Ellen WaltersJul 19, 2025

HOW TO FUND RETIREMENT

What comes to mind when you think about your retirement? Travel? Spending time with family? A new hobby? Whatever you envision, one thing is for certain. You'll need a steady income to support it.

 

Unlike during your working years, you may not be earning a paycheck. That's why it's so important to plan ahead. 

 

Here is a breakdown of common retirement income sources:

 

1. Social Security

Social Security provides monthly payments based on your earnings history.  You can start receiving benefits at age 62-70 years old, but waiting longer increases your benefit. It is meant to supplement your income, not replace it fully. You may expect to receive 40% of your income.

Tip: Check your estimated benefit at ssa.gov.

 

2. Employer-Sponsored Retirement Plans, 401(k)

Many employers offer retirement savings plans, such as a 401(k). These accounts let you invest pre-tax dollars. Many employers will match a portion of your contributions. At the age of 73 (as of 2025), you must begin taking required minimum distributions (RMDs). Withdrawls are taxed as regular income.

 

3. IRAs (Traditional & Roth)

Traditional  IRAs are tax-deferred and require RMDs starting at 73 (as of 2025). Roth IRAs are funded with after-tax dollars, but allow tax-free withdrawls in retirement. Roth IRAs do not have RMDs and are great if you expect to be in a higher tax bracket later.

Tip: Diversifying with both Traditional and Roth accounts can give you more tax flexibility in retirement.

 

4. Pensions

Though less common today, some employers still offer pensions. Pensions are guaranteed monthly payments for life, after a certain number of years working with a company. They are usually calculated based on salary and years worked. You may have an option between a lump-sum and monthly payments.

 

5. Annuities

Annuities are insurance products that convert a lump sum in to a stream of income, for a set period or for life. Annuities can provide guaranteed income in retirement. There are many types: immediate, deferred, fixed, and variable. 

 

6. Personal Savings & Investments

This category includes your checking and savings accounts, brokerage accounts, real estate, and other investments, that are not held in a retirement account. These funds are more flexible and are not subject to RMDs. Taxes depend on the type of asset (capital gains, interest, etc.)

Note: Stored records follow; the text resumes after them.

-- ==== Sys2Proof/Syntax.lean ====
section
/-! DEFINITION. The commands of the block, one constructor per row of spec/opcode_table.json, with their operands.  The table gives
its rows no operand fields and no bits; the operands are the quantities the rules name for the operation or event. -/

namespace Sys2Proof

/-- The requester codes of Table ARC-11: PF0–PF3, the Bench, the Joiner firmware with the solver (R401, R468). -/
inductive Req where
  | pf (n : Fin 4)
  | bench
  | joiner
  deriving DecidableEq, Repr

/-- Where a register or memory access goes: BAR0 with its device-wide registers, BAR4, the BAR0 of VF `n` of the requesting PF, the
doorbells in BAR2 of the requester's own function (`n` = 0) or of its VF `n`, or a physical address of the Bench (Table BEN-3). -/
inductive Space where
  | bar0
  | bar4
  | vf (n : BitVec 8)
  | bar2 (n : BitVec 8)
  | dev
  deriving DecidableEq, Repr

/-- A read: its byte offset and how many octets it takes (8, or a width that R25 turns away). -/
structure ReadAt where
  off : Nat
  octets : Nat
  deriving DecidableEq, Repr

/-- What the line showed of a received mPacket: an error code within it, the errored blocks or code-groups, the FEC codewords (or blocks)
corrected and uncorrectable, the RS symbols corrected; and the ports on which a frame that has not ended yet was being received at its first
octet. -/
structure RxLine where
  code : Bool := false
  blkErr : Nat := 0
  corr : Nat := 0
  uncorr : Nat := 0
  sym : Nat := 0
  during : BitVec 36 := 0
  deriving DecidableEq, Repr

/-- The receiving side of a port as it now is: bits 10:1 of `PCS_STAT[p]`, and by lane the signal and the recovered clock. -/
structure LineState where
  pcs : BitVec 10
  sig : BitVec 4 := 0
  cdr : BitVec 4 := 0
  deriving DecidableEq, Repr

/-- How a host read failed (R337). -/
inductive HostErr where
  | ur | ca | poison | timeout
  deriving DecidableEq, Repr

/-- Whose read failed: a submission queue's, or the admin queue's of a function. -/
inductive ReadOf where
  | queue (q : BitVec 16)
  | admin (f : Nat)
  deriving DecidableEq, Repr

/-- A failed read: the entry whose frame data it was, or none for the read of an entry; and how it failed. -/
structure ReadErr where
  entry : Option Nat := none
  why : HostErr
  deriving DecidableEq, Repr

/-- What a write of configuration space sets beside the enables of a function (Table HQS-1): Function Mask of MSI-X; PME_Status written 1;
log2 of Max Payload Size / 128 and of Max Read Request Size / 128; tags beyond 8 bits; LTR; error messages; the bits of the AER status written
1; the Outstanding Page Request Allocation. -/
structure CfgRest where
  mask : Bool
  pmeClear : Bool := false
  mps : Fin 3 := 0
  mrrs : Fin 6 := 2
  bigTags : Bool := false
  ltr : Bool := false
  errEn : Bool := false
  aerClear : BitVec 32 := 0
  prAlloc : BitVec 32 := 0
  deriving DecidableEq, Repr

/-- A translation as a Translation Completion gives it: log2 of its size, and the translated page of the page asked for. -/
structure AtsRange where
  log : Fin 64
  page : BitVec 52
  deriving DecidableEq, Repr

/-- A word of the learning caches or of the main forwarding table (Table FWD-2). -/
inductive FwdWord where
  | cache (sl : Slice) (i : BitVec 17) (k : Fin 2)
  | main (i : BitVec 24) (k : Fin 4)
  deriving DecidableEq, Repr

/-- A word of the trie SRAM (Table FWD-5). -/
inductive TrieWord where
  | root (v6 : Bool) (i : BitVec 16)
  | nextHop (n : BitVec 15) (k : Fin 2)
  | tail (t : BitVec 12) (e : Fin 8) (k : Fin 2)
  | node (n : Fin 11264) (i : BitVec 8)
  deriving DecidableEq, Repr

Tip: Consider planning a withdrawl strategy to minimize taxes and make your money last.

 

7. Part-Time Work or Business Income

Many retirees supplement their income by working part-time or by starting a small business. This can also help you delay withdrawls from retirement accounts.

Tip: This may impact your Social Security benefits if you claim before full retirement age.

 

A strong retirement plan doesn't rely on one income source

Blend several retirement sources to create stability and flexibility. The earlier you begin planning, the more options you will have! It's never too early, or late, to start planning!